Before you slam your husband with the serious charge of not caring or intentionally hurting you, make sure he’s not misunderstanding or misreading you. As a starting point, give him the benefit of the doubt.

 

For Husbands

I talked to a husband recently whose wife didn’t fit the stereotype that “men are microwaves and women are crockpots.” They work together and on work trips with an upcoming night at a hotel he’d start suggestive talk and touching, hoping to set the mood for a hotel romp later in the evening.

The problem is that his wife really is a microwave. She can isolate work and romance and prefers to do so. During the day as they were working, she found his advances annoying. She always knew what was coming up but didn’t want to be distracted while doing business.

Her husband thought he was being rebuffed and shut down. He didn’t want to get all “revved up” and have to deal with the frustration so he sat and stewed in disappointment. Later that evening, his wife came out of the hotel bathroom and essentially said, “Here I am!” and his response was an angry, “You’ve got to be kidding me! You’ve shut me down all day long and now I’m supposed to get revved up?”

The wife was frustrated because husbands are “supposed” to always be ready for sex, regardless of what has happened during the day. And the husband was frustrated because wives are supposed to respond to all-day “foreplay.”

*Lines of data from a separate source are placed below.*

-- ==== Sys2Proof/Proofs/Publishing.lean ====
section
/-!
SUPPORT. What reports, publishing and a path put in force leave to be seen, and the N.POS in the notice queue (R54, R55, R66, R67,
R79, R82, R88, R195).
-/
namespace Sys2Proof.Machine

variable {s t u x : State}

/-! ## Presence (R165) -/

theorem ofVehicle_inj {k k' : VehicleCondition} : ofVehicle k = ofVehicle k' ↔ k = k' := by
  cases k <;> cases k' <;> decide

@[simp] theorem State.notify_present (n : Notice) (i : Fin 48) : (s.notify n).present i = s.present i := rfl
@[simp] theorem State.setTracker_present (f : Tracker → Tracker) (i : Fin 48) :
    (s.setTracker f).present i = s.present i := rfl
@[simp] theorem State.setPath_present (p : List PathEntry) (i : Fin 48) : (s.setPath p).present i = s.present i := by
  simp only [State.present, State.setPath_monitor]
@[simp] theorem State.reach_present (n : Nat) (i : Fin 48) : (s.reach n).present i = s.present i := rfl
@[simp] theorem State.setLive_present (l : CounterSet) (i : Fin 48) : (s.setLive l).present i = s.present i := rfl

/-- A report that says what is so already does nothing (R165). -/
theorem State.report_of_present {i : Fin 48} {v : Bool} (h : s.present i = v) : s.report i v = s := by
  rw [State.present] at h
  cases v <;> simp only [State.report, h, Bool.false_eq_true, if_false, if_true]

/-! ## Position notices in the queue (R66, R195) -/

/-- An N.POS takes over nothing of the notice that it replaces. -/
theorem Notice.position_over (cause : PositionCause) (sec index : Nat) (delta : Int) (p : Published) (m : Notice) :
    (Notice.position cause sec index delta p).over m = .position cause sec index delta p := by cases m <;> rfl

theorem Notice.position_ne_condition (cause : PositionCause) (sec index : Nat) (delta : Int) (p : Published)
    (risen fallen : BitVec 48) : Notice.position cause sec index delta p ≠ .condition risen fallen := by simp

/-- A notice that takes over nothing stands in the queue that it joined. -/
theorem mem_queueNotice {n : Notice} (own : ∀ m, n.over m = n) (l : List Notice) : n ∈ queueNotice n l := by
  induction l with
  | nil => exact List.mem_singleton_self n
  | cons m rest ih =>
    rw [queueNotice]
    split
    · rw [own]
      exact List.mem_cons_self
    · exact List.mem_cons_of_mem _ ih

/-- An N.COND that joins the queue leaves the waiting notices of other kinds. -/
theorem mem_queueNotice_condition {n : Notice} (other : ∀ r f, n ≠ .condition r f) (risen fallen : BitVec 48)
    (l : List Notice) : n ∈ queueNotice (.condition risen fallen) l ↔ n ∈ l := by
  induction l with
  | nil => simp [queueNotice, other]
  | cons m rest ih =>
    rw [queueNotice]
    split
    · next same =>
      cases m with
      | condition r f => simp [Notice.over, other]
      | channel | position => cases same
    · rw [List.mem_cons, List.mem_cons, ih]

/-- A report leaves the waiting notices that are no N.COND. -/
theorem State.mem_report_notices {n : Notice} (other : ∀ r f, n ≠ .condition r f) (i : Fin 48) (v : Bool) :
    n ∈ (s.report i v).link.notices ↔ n ∈ s.link.notices := by
  unfold State.report
  dsimp only
  split_ifs <;> simp [mem_queueNotice_condition other]

/-- So does an event counted. -/
theorem State.mem_count_notices {n : Notice} (other : ∀ r f, n ≠ .condition r f) (k : Fin 52) :
    n ∈ (s.count k).link.notices ↔ n ∈ s.link.notices := by
  unfold State.count
  dsimp only
  split_ifs <;> simp [State.mem_report_notices other]

/-- An N.POS with no marker carries the position as published (R67). -/
theorem State.mem_notifyPosition (s : State) (cause : PositionCause) :
    .position cause 0 0 0 (s.notifyPosition cause).tracker.published ∈ (s.notifyPosition cause).link.notices :=
  mem_queueNotice (Notice.position_over cause 0 0 0 _) _

/-! ## What the tracker's operations leave alone -/

/-- From `s` to `t` only the tracker, the path, the sections, the monitor and the waiting notices have changed. -/
def State.TrackerMoved (s t : State) : Prop :=
  t = { s with store := { s.store with sections := t.store.sections }, path := t.path, tracker := t.tracker,
               monitor := t.monitor, link := { s.link with notices := t.link.notices } }

theorem State.TrackerMoved.trans (h : s.TrackerMoved t) (k : t.TrackerMoved u) : s.TrackerMoved u := by
  unfold State.TrackerMoved at *
  rw [k, h]

theorem State.trackerMoved_report (i : Fin 48) (v : Bool) : s.TrackerMoved (s.report i v) := by
  unfold State.report
  dsimp only
  split_ifs <;> rfl

theorem State.trackerMoved_count (k : Fin 52) : s.TrackerMoved (s.count k) := by
  unfold State.count
  dsimp only
  split_ifs
  · exact State.TrackerMoved.trans (rfl : s.TrackerMoved (s.setLive _)) (State.trackerMoved_report _ _)
  · rfl
  · rfl

theorem State.trackerMoved_setPath (p : List PathEntry) : s.TrackerMoved (s.setPath p) := by
  simp only [State.TrackerMoved, State.setPath, Store.recount]

theorem State.trackerMoved_judgePath (reached full : Bool) : s.TrackerMoved (s.judgePath reached full) :=
  ((State.trackerMoved_report _ _).trans (State.trackerMoved_report _ _)).trans (State.trackerMoved_report _ _)

theorem State.trackerMoved_publish (s : State) : s.TrackerMoved s.publish :=
  (State.TrackerMoved.trans (rfl : s.TrackerMoved (s.setTracker _)) (State.trackerMoved_report _ _)).trans
    (State.trackerMoved_report _ _)

/-! ## Publishing (R54, R55) -/

@[simp] theorem State.publish_tracker (s : State) :
    s.publish.tracker = { s.tracker with published := s.tracker.toPublish s.path } := by simp [State.publish]
@[simp] theorem State.publish_path (s : State) : s.publish.path = s.path := by simp [State.publish]
@[simp] theorem State.publish_store (s : State) : s.publish.store = s.store := by simp [State.publish]
@[simp] theorem State.publish_live (s : State) : s.publish.monitor.live = s.monitor.live := by simp [State.publish]

/-- Publishing reports the tracker's two conditions (R54). -/
theorem State.publish_present (s : State) (i : Fin 48) : s.publish.present i =
    if ofVehicle .positionDegraded = i then decide (s.tracker.state = .degraded)
    else if ofVehicle .unlocated = i then decide (s.tracker.state = .unlocated) else s.present i := by
  simp [State.publish, State.report_present]

/-- The published position carries the tracker's values where it is what the tracker publishes. -/
theorem publishedAsTracked_of_toPublish (h : t.tracker.published = t.tracker.toPublish t.path) : PublishedAsTracked t := by
  constructor <;> rw [h]
  case datum =>
    rw [Tracker.toPublish]
    cases t.tracker.datum with
    | none => rfl
    | some l => cases hl : t.path[l.entry]? <;> simp [hl]
  all_goals rfl

/-! ## A path put in force and published (R54, R55, R69, R79, R82, R88) -/

/-- `t` is `s` with a path put in force, its conditions judged and the position published. -/
structure PutInForce (s t : State) (p : List PathEntry) (reached full : Bool) : Prop where
  moved : s.TrackerMoved t
  path : t.path = p
  sections : ∀ i : Fin 32, t.store.sections[i] = { s.store.sections[i] with occupancy := p.countP fun e => e.sec = i }
  tracker : t.tracker = { s.tracker with published := s.tracker.toPublish p }
  ahead : t.present (ofVehicle .geometryUnknownAhead) = !reached
  under : t.present (ofVehicle .pointsMovedUnder) = p.any fun e => e.moved
  full : t.present (ofVehicle .pathFull) = full
  unlocated : t.present (ofVehicle .unlocated) = decide (s.tracker.state = .unlocated)
  degraded : t.present (ofVehicle .positionDegraded) = decide (s.tracker.state = .degraded)

theorem putInForce_publish (s : State) (p : List PathEntry) (reached full : Bool) :
    PutInForce s ((s.setPath p).judgePath reached full).publish p reached full where
  moved := ((State.trackerMoved_setPath p).trans (State.trackerMoved_judgePath _ _)).trans
    (State.trackerMoved_publish _)
  path := by simp [State.judgePath, State.judgeMoved]
  sections i := by
    simp only [State.publish_store, State.judgePath, State.judgeMoved, State.report_store, State.setPath_store,
      Store.recount_section]
    rfl
  tracker := by simp [State.judgePath, State.judgeMoved]
  ahead := by simp [State.publish_present, State.judgePath, State.judgeMoved, State.report_present, ofVehicle_inj]
  under := by simp [State.publish_present, State.judgePath, State.judgeMoved, State.report_present, ofVehicle_inj]
  full := by simp [State.publish_present, State.judgePath, State.judgeMoved, State.report_present, ofVehicle_inj]
  unlocated := by simp [State.publish_present, State.judgePath, State.judgeMoved, ofVehicle_inj]
  degraded := by simp [State.publish_present, State.judgePath, State.judgeMoved]

/-- A notice queued after it changes nothing of it. -/
theorem PutInForce.notify {p : List PathEntry} {reached full : Bool} (h : PutInForce s t p reached full) (n : Notice) :
    PutInForce s (t.notify n) p reached full :=
  { h with moved := h.moved.trans (rfl : t.TrackerMoved (t.notify n)) }

theorem PutInForce.published {p : List PathEntry} {reached full : Bool} (h : PutInForce s t p reached full) :
    PublishedAsTracked t :=
  publishedAsTracked_of_toPublish (by rw [h.tracker, h.path]; rfl)

end Sys2Proof.Machine
end

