/-! ## Every command -/

theorem exec_keepsTrack {c : Instr} (h : exec c s = .next t) : KeepsTrack s t := by
  cases c <;> cases h
  case startUpBegin => exact .of_untracked track_beginStartUp
  case startUpEnd => exact sound_endStartUp
  case supplyLoss => exact sound_loseSupply
  case frameSent => exact .whileRunning sound_endFrame
  case restartTakesEffect => exact .whileRunning sound_restart
  case pointsChange => exact .whileRunning sound_takeChange
  case wheelCount w edge second => exact .whileRunning fun sound => sound_wheelEdge sound w edge second
  case tick => exact .whileRunning sound_doTick
  case markerInputChange active => exact fun sound => sound_markerLevel sound active
  case markerDetection => exact .whileRunning fun sound => sound_debounceOver sound _
  case markerDebounceRelease => exact .whileRunning fun sound => sound_debounceOver sound _
  case markerResolve => exact .whileRunning sound_resolveMarker
  case posLocate => exact .serveAct ownPosLocate_keepsTrack
  case frameReceived b => exact .whileRunning (.of_untracked (by split <;> simp))
  case frameLengthAbort b => exact .whileRunning (.of_untracked (by split <;> simp))
  case unknownKind | transmitBegin | periodTimerExpiry | byteTaken | interByteGapTimeout | snapshotTimerExpiry
      | closeCheckComplete | stageConversionComplete | passComplete | lockTimerExpiry =>
    exact .whileRunning (.of_untracked (by simp))
  case lockEngagedChange c engaged =>
    exact KeepsTrack.whileRunning (s := s.setLines c _) (.of_untracked track_settle)
  case driveFaultChange c fault ready =>
    exact KeepsTrack.whileRunning (s := s.setLines c _) (.of_untracked track_settle)
  case sysRestart => exact .serve fun r u => .of_untracked (by simp [ownSysRestart])
  case cndGet => exact .serve fun r u => .of_untracked (track_ownCndGet r)
  case secClose => exact .serve fun r u => .of_untracked (track_ownSecClose r)
  case secGet => exact readsOnly_secGet.untracked.serveAct
  case vehGet => exact readsOnly_vehGet.untracked.serveAct
  case lawGet => exact readsOnly_lawGet.untracked.serveAct
  case stgGet => exact readsOnly_stgGet.untracked.serveAct
  case posGet => exact readsOnly_posGet.untracked.serveAct
  case chGet => exact readsOnly_chGet.untracked.serveAct
  case cntGet => exact readsOnly_cntGet.untracked.serveAct
  case secOpen => exact untracked_secOpen.serveAct
  case secPut => exact untracked_secPut.serveAct
  case secMark => exact untracked_secMark.serveAct
  case secJoin => exact untracked_secJoin.serveAct
  case secJoinNone => exact untracked_secJoinNone.serveAct
  case secDrop => exact untracked_secDrop.serveAct
  case ptsDefine => exact untracked_ptsDefine.serveAct
  case ptsRemove => exact untracked_ptsRemove.serveAct
  case ptsSet => exact untracked_ptsSet.serveAct
  case vehSet => exact untracked_vehSet.serveAct
  case lawSet => exact untracked_lawSet.serveAct
  case stgSet => exact untracked_stgSet.serveAct
  case perSet => exact untracked_perSet.serveAct
  case chUnlock => exact untracked_chUnlock.serveAct
  case chHold => exact untracked_chHold.serveAct
  case chResume => exact untracked_chResume.serveAct
  case chReturn => exact untracked_chReturn.serveAct
  case chClear => exact untracked_chClear.serveAct
  case permitSetOn => exact untracked_permitSetOn.serveAct
  case permitSetOff => exact untracked_permitSetOff.serveAct
  case cndEnable => exact untracked_cndEnable.serveAct
  case cndCriteria => exact untracked_cndCriteria.serveAct
  case cntSnap => exact untracked_cntSnap.serveAct
  case cntModeAuto => exact untracked_cntModeAuto.serveAct
  case cntModeManual => exact untracked_cntModeManual.serveAct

This pattern went on for nearly a decade because neither spouse took the time to truly understand what each one was thinking. They made assumptions based on stereotypes. The wife wasn’t a crockpot. The husband wasn’t a “microwave.” If he felt rejected all day long, sudden opportunity wasn’t all that enticing to him.

Men, none of us marry a stereotype. We marry a real woman. Get to know her. When you’re confused about something, ask her what’s really going on before judging her or jumping to conclusions. Don’t fault her for being unique or original if she doesn’t fit the stereotype. Celebrate her one-of-a-kind nature by being curious and by giving her the benefit of the doubt.

Sometimes, refusing sex can be about power plays. Just don’t assume that that’s always happening in your marriage simply because your wife isn’t playing the “role” others have said she should play.